Sorry, I see now that you did both - that makes sense.
David J.
Denis Garsh <d.garsh@arenadata.io> writes:
The patch adds support for system columns in JOIN USING clause.
I think this is an actively bad idea, and it was likely intentional
that it's not supported today. A few reasons why:
* There are, fundamentally, no use-cases for joining on system
columns. The only one that is stable enough to even consider
using for the purpose is tableoid, and I'm not detecting a reason
why that'd be useful. If there are any edge cases where people
would actually wish to do that, it can be done easily enough with
a standard JOIN ON clause.
* Non-heap table AMs may not provide the same system columns that
heap does, further reducing the scope for plausible use-cases.
(Yeah, I know we don't support that too well today.)
* This breaks ruleutils.c's mechanism for dealing with name
conflicts across multiple USING clauses. That relies on being
able to assign aliases to the USING inputs at the table level
(that is, "FROM realtable AS aliastable(aliascolumn,...)").
There's no way to alias a system column in the FROM syntax.
regards, tom lane
On 13.09.2024 17:56, Tom Lane wrote:
I think this is an actively bad idea, and it was likely intentional
that it's not supported today. A few reasons why:
Thank you, Tom and David, for your feedback.
I admit my mistake. I should have asked if this problem was worth
solving before diving in. However, since I’ve already spent a lot of
time into the patch, so I'll try to fight a little ;-)

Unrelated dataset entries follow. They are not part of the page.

-- ==== Sys2Proof/Laws/Completes.lean ====
section
/-! SUPPORT. How the shared operations that take a scan, a terminal frame or a request complete, and the reports that a second report of the same level leaves alone. -/

namespace Sys2Proof.Machine

variable {s : State}

/-! ## Reports -/

/-- The raw value after a change of it. -/
theorem State.raw_changeRaw (s : State) (c : CondName) (v : Bool) (x : Option Subject) :
    ((s.changeRaw c v x).condition c).raw = v := by
  unfold State.changeRaw State.sendNotices State.noticeTo
  have h (u : State) (a : Address) (b : OwnBody) (k : CondName) :
      (u.placeOwn .yard a b).condition k = u.condition k := by
    unfold State.placeOwn; dsimp only; split
    · cases u; rfl
    · rfl
  dsimp only
  split
  · repeat' split
    all_goals simp only [h, State.condition_modCondition, if_pos]
  · simp only [State.condition_modCondition, if_pos]

/-- The raw value after a level report. -/
theorem State.raw_report (s : State) (c : CondName) (x : Option Subject) :
    ((s.report c x).condition c).raw = x.isSome := by
  unfold State.report
  split
  · assumption
  · exact s.raw_changeRaw c _ x

/-- A report of the level that already stands changes nothing. -/
theorem State.report_of_raw {c : CondName} {x : Option Subject}
    (h : (s.condition c).raw = x.isSome) : s.report c x = s := if_pos h

/-- A raise of a condition that is already true changes nothing. -/
theorem State.raise_of_raw {c : CondName} {x : Subject} (h : (s.condition c).raw = true) :
    s.raise c x = s := if_pos h

/-- With no mover in the free list a grant attempt changes nothing. -/
theorem State.grantAttempt_of_nil (h : s.freeList = []) : s.grantAttempt = s := by
  unfold State.grantAttempt; rw [h]; rfl

/-! ## Requests -/

/-- A request whose rule refuses it. -/
theorem takeRequest_refused {c : Instr} {rule : State → Taken} {r : Result} (h : s.restart = none)
    (hr : rule s = .refused r) : takeRequest c rule s = .next (s.giveResult (s.isDue c) r none) := by
  unfold takeRequest; simp [State.restartPending, h, hr]

/-- A request that is DONE at once and returns no record. -/
theorem takeRequest_done {c : Instr} {rule : State → Taken} {t : State} (h : s.restart = none)
    (hr : rule s = .done t none) :
    takeRequest c rule s = .next (t.giveResult (s.isDue c) .done none) := by
  unfold takeRequest; simp [State.restartPending, h, hr]

/-- A request that is DONE at once with a record that fits its reply. -/
theorem takeRequest_record {c : Instr} {rule : State → Taken} {t : State} {x : Record}
    (h : s.takes c x.size) (hr : rule s = .done t (some x)) :
    takeRequest c rule s = .next (t.giveResult (s.isDue c) .done (some x)) := by
  unfold takeRequest; simp [State.restartPending, h.1, hr, h.2]

/-- A request that is DONE by an event with nothing but its closing to do. -/
theorem takeRequest_closing {c : Instr} {rule : State → Taken} {e : Ev} (h : s.restart = none)
    (hr : rule s = .event e) (hw : e.work = closing) :
    takeRequest c rule s = .next (e.s.closeEvent.giveResult (s.isDue c) .done none) := by
  unfold takeRequest
  simp only [State.restartPending, h, hr, Option.isSome_none, Bool.false_eq_true, if_false]
  rw [runEvent_closing_then _ (.answer (s.isDue c)) (by rw [hw]) fun e he => by
    simpa [Ev.perform] using he]
  simp only [Ev.perform, State.closeEvent]

/-! ## Scans and terminal frames -/

/-- A scan that passes its checks is handed on by its place kind, clamped, after its repeat entry. -/
theorem takeScan_passes {src : Address} {kind : Byte} {scan : ScanFields} {k : PlaceKind}
    (hk : placeKindOf kind = some k) (h : s.ScanPasses k scan) :
    takeScan src kind scan s = finishScan src kind (clampScan scan)
      (scanEvent (s.enterRepeat k scan.number.toNat scan.label) k (clampScan scan)) := by
  unfold takeScan
  simp only [State.restartPending, h.restart, hk, h.place, h.digits, Option.isSome_none,
    Bool.false_eq_true, if_false, Bool.not_true]
  rw [show (clampScan scan).label = scan.label from rfl, h.fresh]
  rfl

/-- A scan's event with no work of its own: it closes, then the verdict is sent. -/
theorem finishScan_closing {src : Address} {kind : Byte} {scan : ScanFields}
    {x : Ev × VerdictResult} (hw : x.1.work = []) :
    finishScan src kind scan x = .next (x.1.s.closeEvent.sendVerdict src
      { x.1.s.closeEvent.verdictOf kind scan x.2 with
        candidate := x.1.candidate, position := x.1.position
        kingpin := x.1.kingpin, axle := x.1.axle }) := by
  unfold finishScan
  rw [runEvent_closing_then _ (.verdict src kind scan x.2) (by rw [hw]; rfl) fun e he => by
    simpa [Ev.perform, Ev.verdict] using he]
  simp only [Ev.perform, Ev.verdict, State.closeEvent]

/-- A terminal frame of a mover number from 1 to 32. -/
theorem takeTerminal_closing {mover : Byte} {rule : Nat → State → State} (h : s.restart = none)
    (hm : isMoverNumber mover.toNat = true) :
    takeTerminal mover rule s = .next (rule mover.toNat s).closeEvent := by
  unfold takeTerminal
  simp only [State.restartPending, h, hm, Option.isSome_none, Bool.not_true, Bool.or_self,
    Bool.false_eq_true, if_false]
  rw [runEvent_closing _ rfl]
  simp only [State.closeEvent]

end Sys2Proof.Machine
end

It looks like this feature hasn't been added because it's not obvious
how to do it. And it is difficult to assess the consequences of adding a
system column in RTE. Personally, I had to sweat to do it.
* There are, fundamentally, no use-cases for joining on system
columns. The only one that is stable enough to even consider
using for the purpose is tableoid, and I'm not detecting a reason
why that'd be useful. If there are any edge cases where people
would actually wish to do that, it can be done easily enough with
a standard JOIN ON clause.
But after all, it's implemented in `JOIN ON`. Accordingly, it seems like
it should also be supported in `JOIN USING`. And is there any guarantee
that new system columns won't be added in the future that may be more
useful?
* This breaks ruleutils.c's mechanism for dealing with name
conflicts across multiple USING clauses. That relies on being
able to assign aliases to the USING inputs at the table level
(that is, "FROM realtable AS aliastable(aliascolumn,...)").
There's no way to alias a system column in the FROM syntax.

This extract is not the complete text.